Monday, April 29, 2013
Adam Nussbaum, George Kontrafouris and Jiannis Pavlidis Trio
Before considering the music here it is significant to gain insight into the pedigree of the musicians involved. Adam Nussbaum may be a familiar name amongst those who value their jazz drummers. In 1978 he joined Dave Liebeman’s quintet and toured Europe with John Schofield. He formed a renowned trio with Steve Swallow and John Schofield, and, in 1983, became a component of the Gil Evans Orchestra, and found himself playing alongside the legendary Stan Getz. Over the years his name has been associated with the great and the good in jazz, notably Gary Burton, Toots Thielemans, Michael Brecker, the Carla Bley Big Band, John Abercrombie, Sonny Rollins, Art Pepper and Kenny Wheeler. Born in Athens, Greece in 1967, Giorgos Kontrafouris studied classical piano before turning his interest towards jazz at the age of 16. He has performed piano and organ with such luminaries as Arild Andersen, Andy Sheppard, Marcus Stockhausen and Bob Brozman. Swedish born guitarist Jiannis Pavlidis started professional work in 1983 and has made numerous live appearances around England, Greece, Cyprus, Sweden, Serbia and the USA with, amongst others, David Liebman and Adam Nussbaum. He currently teaches at the Leeds College of Music and Leeds Metropolitan University.
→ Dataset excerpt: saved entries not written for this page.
-- ==== Sys2Proof/Machine/Convert.lean ====
section
/-! DEFINITION. Conversions (R251 to R258) and random draws (R259 to R261). -/

namespace Sys2Proof.Machine

/-- A value of a register type, or of one half of a pair type. -/
def typeXV (t : Ty) (b : Nat) : XV := if t.isFloat then (Ty.ff t).xv b else XV.ofInt (intVal t b)

/-- One value converted into an element of the destination type (R252). -/
def cvtValue (d st : Ty) (sat : Bool) (rnd : Rnd) (r16 b : Nat) : Nat :=
  if d.isFloat then (Ty.ff d).put rnd sat r16 (typeXV st b)
  else if st.isFloat then wrapTo d (putInt rnd (tyMin d) (tyMax d) (typeXV st b))
  else intResult d sat (intVal st b)

/-- The shapes of `cvt` (Table 10.8). -/
def cvtBits (d st : Ty) (sat : Bool) (rnd : Rnd) (b : Opd) (c : Option Opd) (r : Regs) : Nat :=
  let x := r.src st b
  if d.isPair then
    joinParts d (fun p =>
      let y := if st.isPair then part st x p else if p = 0 then x else r.src st (c.getD .zero)
      cvtValue d st sat rnd (r.rand p) y)
  else if st.isPair then cvtValue d st sat rnd (r.rand 0) (part st x (r.src32 (c.getD .zero)))
  else cvtValue d st sat rnd (r.rand 0) x

/-- `cvt` (R251, R252). -/
def execCvt (h : Hdr) (d st : Ty) (sat : Bool) (rnd : Rnd) (a : Dst) (b : Opd) (c : Option Opd) (s : State) : Out :=
  .next (alu1 h a d.bits (max (b.top st.bits) ((c.map (fun o => o.top st.bits)).getD 0))
    (fun r => cvtBits d st sat rnd b c r) s)

/-- Whether the format of a slot serves `cvts`: BF16 to E2M1, INT8 or INT4 (R254). -/
def cvtsFmt (slot : BitVec 128) : Bool := (2 ≤ slotFmt slot && slotFmt slot ≤ 6) || slotFmt slot = 10 || slotFmt slot = 11

/-- Replace element `i` of width `w` of a word. -/
def setElem (w word i x : Nat) : Nat :=
  word - word / 2 ^ (w * i) % 2 ^ w * 2 ^ (w * i) + x % 2 ^ w * 2 ^ (w * i)

/-- `cvts`, encoding two values (R254, R255). -/
def execCvtsEncode (h : Hdr) (slot : BitVec 3) (a : Dst) (b c m : Opd) (pos : BitVec 5) (s : State) : Out :=
  let sl := s.slotOf slot.toNat
  let w := fmtBits (slotFmt sl)
  .next (aluCk h (max (a.top 32) (max (max (b.top 32) (c.top 32)) (m.top 32)))
    (cvtsFmt sl && pos.toNat + 1 < 32 / w)
    (fun _ r =>
      let e (p : Nat) (o : Opd) : Nat := writeSlot sl (r.rand p) (FF.fp32.xv (r.src .f32 o))
      [.reg a 32 (setElem w (setElem w (r.src32 m) pos.toNat (e 0 b)) (pos.toNat + 1) (e 1 c))]) s)

/-- An element decoded into FP32 (R254). -/
def decodeElem (slot : BitVec 128) (b : Nat) : Nat := FF.fp32.put .rn false 0 (readSlot slot b)

/-- `cvts`, decoding one element (R254, R255). -/
def execCvtsDecode (h : Hdr) (slot : BitVec 3) (a : Dst) (b : Opd) (idx : BitVec 5) (s : State) : Out :=
  let sl := s.slotOf slot.toNat
  let w := fmtBits (slotFmt sl)
  .next (aluCk h (max (a.top 32) (b.top 32)) (cvtsFmt sl && idx.toNat < 32 / w)
    (fun _ r => [.reg a 32 (decodeElem sl (r.src32 b / 2 ^ (w * idx.toNat) % 2 ^ w))]) s)

/-- `qblk`: one DX block from the lanes of the warp (R256). -/
def execQblk (h : Hdr) (slot : BitVec 3) (a : BitVec 8) (b : Opd) (s : State) : Out :=
  let sl := s.slotOf slot.toNat
  let m := (dxBits (slotFmt sl)).getD 1
  .next (aluCk h (max (Opd.top (.v a) 32) (b.top 32)) (dxBits (slotFmt sl)).isSome
    (fun G r =>
      let vs := (upTo 32).map (fun i =>
        match G.find? (fun x => x.lane = i) with
        | some x => (FF.fp32.xv (x.src .f32 b), rand16 x.seed x.pc i x.wid)
        | none => (XV.num false Ex.zero, 0))
      let block := dxWrite m (slotGap sl) (slotSat sl) vs
      [.reg (.v a) 32 (block / 2 ^ (32 * (r.lane % (dxBytes m / 4))))]) s)

/-- `dqblk`: the elements of one block held by the lanes of the warp (R257). -/
def execDqblk (h : Hdr) (slot : BitVec 3) (a b : BitVec 8) (s : State) : Out :=
  let sl := s.slotOf slot.toNat
  let m := (dxBits (slotFmt sl)).getD 1
  .next (aluCk h (max (Opd.top (.v a) 32) (Opd.top (.v b) 32)) (dxBits (slotFmt sl)).isSome
    (fun G r =>
      let block := ((upTo (dxBytes m / 4)).map (fun j =>
        ((G.find? (fun x => x.lane = j)).map (fun x => x.src32 (.v b))).getD 0 * 2 ^ (32 * j))).sum
      [.reg (.v a) 32
        (match dxRead m block r.lane with
        | none => FF.fp32.nan false (nanPayload r.pc r.lane)
        | some v => FF.fp32.put .rn false 0 v)]) s)

/-- `dropm`: the keep predicate (R259). -/
def execDropm (h : Hdr) (wide : Bool) (pd : BitVec 3) (b c : Opd) (s : State) : Out :=
  .next (alu h (max (b.top (if wide then 64 else 32)) (c.top 32))
    (fun _ r =>
      let k := if wide then r.src64 b else r.src32 b
      let p := r.src32 c % 2 ^ 16
      [.pred pd (p = 0 || ((hashH r.seed (BitVec.ofNat 64 k)) >>> 48).toNat < p)]) s)

/-- The draw of `rng` at a result type (R260). -/
def rngBits (t : Ty) (z : DWord) : Nat :=
  match t with
  | .b64 => z.toNat
  | .f32 => FF.fp32.write .rn false 0 false { num := ((z >>> 40).toNat : Int), exp := -24, den := 1 }
  | _ => (z >>> 32).toNat

/-- `rng` (R260). -/
def execRng (h : Hdr) (t : Ty) (a : Dst) (b : Opd) (s : State) : Out :=
  .next (alu1 h a t.bits (b.top 64) (fun r => rngBits t (hashH r.seed (BitVec.ofNat 64 (r.src64 b)))) s)

end Sys2Proof.Machine
end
The trio have been touring since 2007 and in 2011 decided to record their first album. The three tracks available for review, all compositions by Jiannis Pavlidis, show a subtle grasp of arrangement that infuse these compositions with sophistication and depth, and, arguably that most elusive of elements, swing. The first piece “Counter Fury” opens seductively before the introductory motif guides the tune through a number of opulently charming solos. The pace moves between urgent and comfortable and lends the piece charisma and grace. “Sco Away” is an altogether more relaxed affair reminiscent, as suggested in the title, of John Schofield’s playing at his more pensive. As the arrangement progresses the tempo remains peaceful whilst the intensity of the soloing increases to bring to mind Schofield’s playing in the Miles Davis band. “Brother Charles” is more upbeat in character, but still retains the charm of the previous pieces. The production is tight and crisp and is the perfect platform to display each element of this trio at an equal level. The playing is indicative of three musicians who have a wealth of experience between them that is used to bring empathy to the performances, and which promise much for a full length release and live shows to come.